EXERCISE: Everything from the line containing "simp [settleEnabled, and_assoc]" through the line containing "s.peerLow := rfl" in the listing below should be copied exactly, and nothing more.

MATERIAL TO PROCESS:
##############################
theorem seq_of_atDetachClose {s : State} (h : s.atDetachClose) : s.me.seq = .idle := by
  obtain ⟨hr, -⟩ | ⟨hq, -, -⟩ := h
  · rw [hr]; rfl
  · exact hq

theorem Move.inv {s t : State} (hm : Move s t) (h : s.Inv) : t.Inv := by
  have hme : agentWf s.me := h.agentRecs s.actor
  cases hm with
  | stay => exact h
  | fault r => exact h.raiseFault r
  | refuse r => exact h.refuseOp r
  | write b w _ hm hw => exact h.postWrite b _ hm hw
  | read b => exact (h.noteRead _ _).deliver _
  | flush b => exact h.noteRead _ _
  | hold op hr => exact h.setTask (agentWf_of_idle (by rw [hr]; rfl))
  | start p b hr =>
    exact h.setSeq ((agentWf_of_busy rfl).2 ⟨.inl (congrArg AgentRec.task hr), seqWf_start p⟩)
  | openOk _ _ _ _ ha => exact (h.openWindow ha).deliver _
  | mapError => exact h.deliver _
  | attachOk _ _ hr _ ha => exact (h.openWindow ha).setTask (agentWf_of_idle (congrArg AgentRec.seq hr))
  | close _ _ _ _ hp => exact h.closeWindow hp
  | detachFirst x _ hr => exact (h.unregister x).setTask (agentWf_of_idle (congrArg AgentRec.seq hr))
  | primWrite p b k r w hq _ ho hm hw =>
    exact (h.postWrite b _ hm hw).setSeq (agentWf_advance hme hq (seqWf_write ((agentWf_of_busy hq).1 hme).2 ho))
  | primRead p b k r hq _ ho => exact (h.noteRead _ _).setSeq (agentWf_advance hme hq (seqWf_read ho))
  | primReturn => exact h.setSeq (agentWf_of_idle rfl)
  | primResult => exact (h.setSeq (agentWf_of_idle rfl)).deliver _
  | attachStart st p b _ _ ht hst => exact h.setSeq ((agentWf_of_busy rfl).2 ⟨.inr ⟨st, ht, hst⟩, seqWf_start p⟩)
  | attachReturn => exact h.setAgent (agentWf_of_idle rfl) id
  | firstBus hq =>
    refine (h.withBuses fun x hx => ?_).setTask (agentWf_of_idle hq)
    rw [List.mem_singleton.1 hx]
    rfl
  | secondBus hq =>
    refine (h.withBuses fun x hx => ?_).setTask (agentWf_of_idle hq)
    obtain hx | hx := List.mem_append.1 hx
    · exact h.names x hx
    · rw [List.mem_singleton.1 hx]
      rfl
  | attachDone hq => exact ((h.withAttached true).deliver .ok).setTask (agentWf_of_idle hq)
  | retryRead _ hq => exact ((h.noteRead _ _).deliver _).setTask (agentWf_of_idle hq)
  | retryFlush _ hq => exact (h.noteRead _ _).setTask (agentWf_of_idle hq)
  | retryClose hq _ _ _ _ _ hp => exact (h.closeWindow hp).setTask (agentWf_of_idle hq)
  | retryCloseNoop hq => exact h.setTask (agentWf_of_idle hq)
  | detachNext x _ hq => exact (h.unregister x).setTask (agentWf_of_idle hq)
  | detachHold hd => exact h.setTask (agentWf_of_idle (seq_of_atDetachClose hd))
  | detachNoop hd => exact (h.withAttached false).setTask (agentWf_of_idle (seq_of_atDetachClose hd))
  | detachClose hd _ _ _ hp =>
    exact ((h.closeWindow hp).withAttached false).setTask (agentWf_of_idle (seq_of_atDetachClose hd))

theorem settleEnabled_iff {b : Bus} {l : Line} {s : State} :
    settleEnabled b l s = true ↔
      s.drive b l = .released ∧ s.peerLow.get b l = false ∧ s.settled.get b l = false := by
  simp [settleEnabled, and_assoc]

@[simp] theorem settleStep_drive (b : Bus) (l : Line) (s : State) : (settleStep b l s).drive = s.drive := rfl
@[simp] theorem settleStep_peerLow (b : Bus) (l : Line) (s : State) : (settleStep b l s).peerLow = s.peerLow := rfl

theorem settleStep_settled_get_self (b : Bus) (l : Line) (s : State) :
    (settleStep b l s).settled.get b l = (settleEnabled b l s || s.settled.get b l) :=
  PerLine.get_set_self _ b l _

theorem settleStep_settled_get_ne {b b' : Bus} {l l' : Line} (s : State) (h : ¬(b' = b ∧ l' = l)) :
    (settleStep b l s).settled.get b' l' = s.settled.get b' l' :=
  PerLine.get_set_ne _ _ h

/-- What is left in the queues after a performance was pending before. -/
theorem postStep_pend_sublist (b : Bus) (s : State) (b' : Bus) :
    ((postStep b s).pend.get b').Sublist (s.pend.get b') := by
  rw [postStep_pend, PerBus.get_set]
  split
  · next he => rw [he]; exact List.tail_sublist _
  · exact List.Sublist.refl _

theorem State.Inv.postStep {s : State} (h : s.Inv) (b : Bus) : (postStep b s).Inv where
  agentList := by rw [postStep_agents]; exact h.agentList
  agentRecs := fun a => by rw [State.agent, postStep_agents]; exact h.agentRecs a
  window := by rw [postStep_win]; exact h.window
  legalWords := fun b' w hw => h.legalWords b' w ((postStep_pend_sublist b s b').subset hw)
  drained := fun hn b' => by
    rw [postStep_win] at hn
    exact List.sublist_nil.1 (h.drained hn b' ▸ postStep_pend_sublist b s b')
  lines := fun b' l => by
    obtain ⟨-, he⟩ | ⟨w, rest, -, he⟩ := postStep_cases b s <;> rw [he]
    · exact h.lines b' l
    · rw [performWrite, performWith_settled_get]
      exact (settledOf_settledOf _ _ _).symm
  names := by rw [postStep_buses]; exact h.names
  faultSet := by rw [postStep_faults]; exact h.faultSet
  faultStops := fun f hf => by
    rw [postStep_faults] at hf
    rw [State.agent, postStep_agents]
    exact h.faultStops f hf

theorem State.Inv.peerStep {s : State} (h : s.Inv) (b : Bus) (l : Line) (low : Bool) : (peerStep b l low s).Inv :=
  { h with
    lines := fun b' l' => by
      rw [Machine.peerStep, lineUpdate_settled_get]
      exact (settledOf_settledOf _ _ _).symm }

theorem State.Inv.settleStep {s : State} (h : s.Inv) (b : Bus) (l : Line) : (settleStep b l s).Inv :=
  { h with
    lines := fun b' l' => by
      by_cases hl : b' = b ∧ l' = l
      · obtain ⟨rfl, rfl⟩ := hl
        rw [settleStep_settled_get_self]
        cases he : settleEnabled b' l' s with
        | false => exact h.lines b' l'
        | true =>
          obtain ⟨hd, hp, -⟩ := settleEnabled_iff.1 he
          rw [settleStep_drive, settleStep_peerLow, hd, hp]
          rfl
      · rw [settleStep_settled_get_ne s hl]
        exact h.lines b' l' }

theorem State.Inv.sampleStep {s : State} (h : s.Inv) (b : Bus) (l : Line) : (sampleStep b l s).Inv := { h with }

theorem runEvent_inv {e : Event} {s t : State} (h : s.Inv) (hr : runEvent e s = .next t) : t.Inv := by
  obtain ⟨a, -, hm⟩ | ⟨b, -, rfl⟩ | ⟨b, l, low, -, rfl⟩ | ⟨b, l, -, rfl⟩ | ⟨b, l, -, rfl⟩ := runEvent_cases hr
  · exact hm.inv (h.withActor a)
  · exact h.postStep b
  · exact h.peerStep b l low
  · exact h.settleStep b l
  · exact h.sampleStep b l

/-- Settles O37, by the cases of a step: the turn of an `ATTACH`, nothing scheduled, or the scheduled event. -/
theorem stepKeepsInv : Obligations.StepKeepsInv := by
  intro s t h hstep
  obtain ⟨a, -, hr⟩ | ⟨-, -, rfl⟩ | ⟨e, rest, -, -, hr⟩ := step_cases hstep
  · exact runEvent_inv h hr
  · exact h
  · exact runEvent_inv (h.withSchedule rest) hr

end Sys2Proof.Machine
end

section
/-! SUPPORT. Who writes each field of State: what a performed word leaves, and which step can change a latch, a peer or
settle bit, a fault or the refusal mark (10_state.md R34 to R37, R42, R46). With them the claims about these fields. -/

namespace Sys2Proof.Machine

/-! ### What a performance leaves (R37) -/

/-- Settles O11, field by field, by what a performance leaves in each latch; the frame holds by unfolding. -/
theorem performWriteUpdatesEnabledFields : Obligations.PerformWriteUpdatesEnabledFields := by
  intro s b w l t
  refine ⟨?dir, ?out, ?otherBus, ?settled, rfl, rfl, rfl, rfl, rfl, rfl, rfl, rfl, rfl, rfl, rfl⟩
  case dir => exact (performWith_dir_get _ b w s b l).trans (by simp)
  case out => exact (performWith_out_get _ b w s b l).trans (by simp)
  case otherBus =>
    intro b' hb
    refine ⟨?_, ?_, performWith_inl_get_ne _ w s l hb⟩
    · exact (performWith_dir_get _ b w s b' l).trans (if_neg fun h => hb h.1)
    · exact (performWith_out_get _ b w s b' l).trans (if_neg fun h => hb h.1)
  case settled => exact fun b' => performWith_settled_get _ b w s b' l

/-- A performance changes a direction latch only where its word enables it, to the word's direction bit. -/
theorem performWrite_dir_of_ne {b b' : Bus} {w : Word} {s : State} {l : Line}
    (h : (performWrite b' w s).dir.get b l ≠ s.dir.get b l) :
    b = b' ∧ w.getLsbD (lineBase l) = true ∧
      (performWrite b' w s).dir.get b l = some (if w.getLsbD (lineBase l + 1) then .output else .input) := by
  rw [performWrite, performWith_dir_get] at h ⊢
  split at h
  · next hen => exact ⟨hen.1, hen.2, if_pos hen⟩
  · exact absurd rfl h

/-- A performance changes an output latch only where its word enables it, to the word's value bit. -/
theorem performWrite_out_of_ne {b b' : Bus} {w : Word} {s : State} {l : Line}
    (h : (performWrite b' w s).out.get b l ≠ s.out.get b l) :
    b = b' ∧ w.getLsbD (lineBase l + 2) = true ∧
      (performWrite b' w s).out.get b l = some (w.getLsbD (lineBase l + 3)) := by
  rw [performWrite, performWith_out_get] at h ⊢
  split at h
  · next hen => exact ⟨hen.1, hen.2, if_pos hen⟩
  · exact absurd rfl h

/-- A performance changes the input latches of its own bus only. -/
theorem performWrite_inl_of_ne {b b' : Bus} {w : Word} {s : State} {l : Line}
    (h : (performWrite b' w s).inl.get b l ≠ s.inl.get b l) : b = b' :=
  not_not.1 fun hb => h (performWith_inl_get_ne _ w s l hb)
##############################
EXPECTED ANSWER:
  simp [settleEnabled, and_assoc]

@[simp] theorem settleStep_drive (b : Bus) (l : Line) (s : State) : (settleStep b l s).drive = s.drive := rfl
@[simp] theorem settleStep_peerLow (b : Bus) (l : Line) (s : State) : (settleStep b l s).peerLow = s.peerLow := rfl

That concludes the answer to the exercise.